3.5. The Effect of Ekman and Geostrophic Transport Components on Total Cross-Shore Transport Corresponding to Upwelling/Downwelling

The daily $U{I}_{\mathrm{total}}$ time series covering 28 years (1993–2020) was calculated for the 47 segments using Equation (9), and its monthly mean annual cycle is displayed in Figure 7.

The $U{I}_{total}$ values are positive (corresponding to upwelling) and negative (corresponding to downwelling). However, the segments in some regions are more significant. Segments 10 (around 51.5 $° \mathrm{E}$ and 28$° \mathrm{N})$, 16–17 (around 49$° \mathrm{E}$ and 30$° \mathrm{N})$, and 31–32 (around 51$° \mathrm{E}$ and 26$° \mathrm{N})$, have the most intense coastal upwelling.
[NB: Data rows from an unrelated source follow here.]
-- ==== Sys2Proof/Certificates/Slice0/Obligations.lean ====
section
/-! DEFINITION. The statements for the provers, family by family, each in the terms of Safety.lean and the meanings' own names. -/

set_option Elab.async false

open Sys2Proof Sys2Proof.Machine

/-! ### The block as a whole (R5, R16, R17, R47, R179 to R181, R474, R585, R586) -/

/-- A step takes the command at the front of the queue and runs it on the state with the queue's rest; with an empty queue the block idles,
which is the model's choice (log entry 5). -/
def Obligations.StepRunsFront : Prop :=
  ∀ (s : State),
    (∀ (c : Instr) (rest : List Instr), s.pending = c :: rest → step s = exec c { s with pending := rest })
    ∧ (s.pending = [] → step s = .next s)

/-- R17, R585, R586: after reset the queue, memory and the log are empty, every register field reads the value its table gives, and the
invariant holds. The values of the board record are the model's choice (log entry 3). -/
def Obligations.ResetState : Prop :=
  State.reset.Inv ∧ State.reset.pending = [] ∧ State.reset.mem = [] ∧ State.reset.events = [] ∧ State.reset.eventTotal = 0
    ∧ State.reset.frame = 0 ∧ State.reset.sup.coreUp = false
    ∧ (∀ r ∈ regTable, ∀ i f, State.reset.rd r i f = r.reset i % 2 ^ r.w)
    ∧ (∀ (f : Fn) (n : RingNo), State.reset.ring f n = {}) ∧ (∀ (f : Fn) (t : Tag), State.reset.tag f t = .idle)
    ∧ State.reset.rd Reg.HUP_BANK_CFG.COUNT = 0x20 ∧ State.reset.rd Reg.HUP_BANK_CFG.UNIT = 0x03E8
    ∧ State.reset.rd Reg.HUP_CHG_CFG.VCHG = 108 ∧ State.reset.rd Reg.HUP_CHG_CFG.ICHG = 5 ∧ State.reset.rd Reg.HUP_CHG_CFG.CHG_EN = 1
    ∧ State.reset.rd Reg.THI_CFG.HEAD_ROOM = 64

/-- Every step from a state with the invariant ends in a state with it. -/
def Obligations.InvariantKept : Prop :=
  ∀ s t : State, s.Inv → step s = .next t → t.Inv

/-- What no command does, whatever it is (R17, R47, R107, R179 to R181): a step never stops; it takes one command off the queue; the power-on
time moves only at a frame boundary and by one frame; an event is only added, and the latest 4,096 are held across every reset; Reconcile
entries go only when a posted completion releases them, and no sequence number is used again; the straps and the fused security version do
not go back; only a BAR4 write writes the windows' memory, and otherwise it is kept or lost whole. -/
def Obligations.StepRules : Prop :=
  (∀ s : State, s.Live)
  ∧ ∀ s t : State, step s = .next t →
    t.pending = s.pending.tail
    ∧ (t.frame = if s.pending.head?.any (fun c => c matches .frameBoundary ..) then t.frame else s.frame)
    ∧ (t.frame = s.frame ∨ t.frame = s.frame + 1)
    ∧ s.eventTotal ≤ t.eventTotal
    ∧ (s.Inv → t.events = (t.events.take (t.eventTotal - s.eventTotal) ++ s.events).take 4096)
    ∧ s.reconSeq ≤ t.reconSeq ∧ s.lostSeq ≤ t.lostSeq
    ∧ (if s.pending.head?.any (fun c => c matches .dllAck ..) then t.recon.Sublist s.recon else s.recon <+: t.recon)
    ∧ (∀ r ∈ t.recon, r ∈ s.recon ∨ s.reconSeq < r.seq)
    ∧ t.board = s.board ∧ s.bst.fusedSv ≤ t.bst.fusedSv ∧ s.free ≤ t.free ∧ s.out <:+ t.out
    ∧ (t.mem = s.mem ∨ t.mem = [] ∨ s.pending.head?.any (fun c => c matches .bar4Write ..) = true)

/-- Entry `i` of table `tb` matches a search (R474). -/
def Sys2Proof.Machine.State.Matches (s : State) (tb : Fin 8) (key : BitVec 160) (mask : BitVec 80) (start i : Nat) : Prop :=
  (s.thiEnt i).valid = true ∧ (s.thiEnt i).table = tb ∧ start ≤ i
    ∧ ∀ b < (if s.thiWidth tb = 4 then 160 else 80),
      mask.getLsbD (b % 80) = false ∨ (s.thiWidth tb ≠ 1 ∧ (s.thiEnt i).care.testBit b = false) ∨ key.getLsbD b = (s.thiEnt i).value.testBit b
The coastal upwelling occurred with different intensities over a year at these segments, but there is a peak in June. By distancing from these segments or the peak, spatially or temporally, the positive value of $U{I}_{total}$ decreases and the intensity of coastal upwelling reduces.

In addition, $U{I}_{total}$ values are negative in some segments. However, the segments in some regions are more significant. Segments 20–22 (around 48$° \mathrm{E}$ and 29$° \mathrm{N}–49 ° \mathrm{E} \mathrm{and} 28 ° \mathrm{N})$, 26–27 (around 50$° \mathrm{E}$ and 26$° \mathrm{N})$, and spatially, 33–35 (around 51.5$° \mathrm{E}$ and 26$° \mathrm{N}–51.5 ° \mathrm{E} \mathrm{and} 25 ° \mathrm{N})$, have the most intense downwelling.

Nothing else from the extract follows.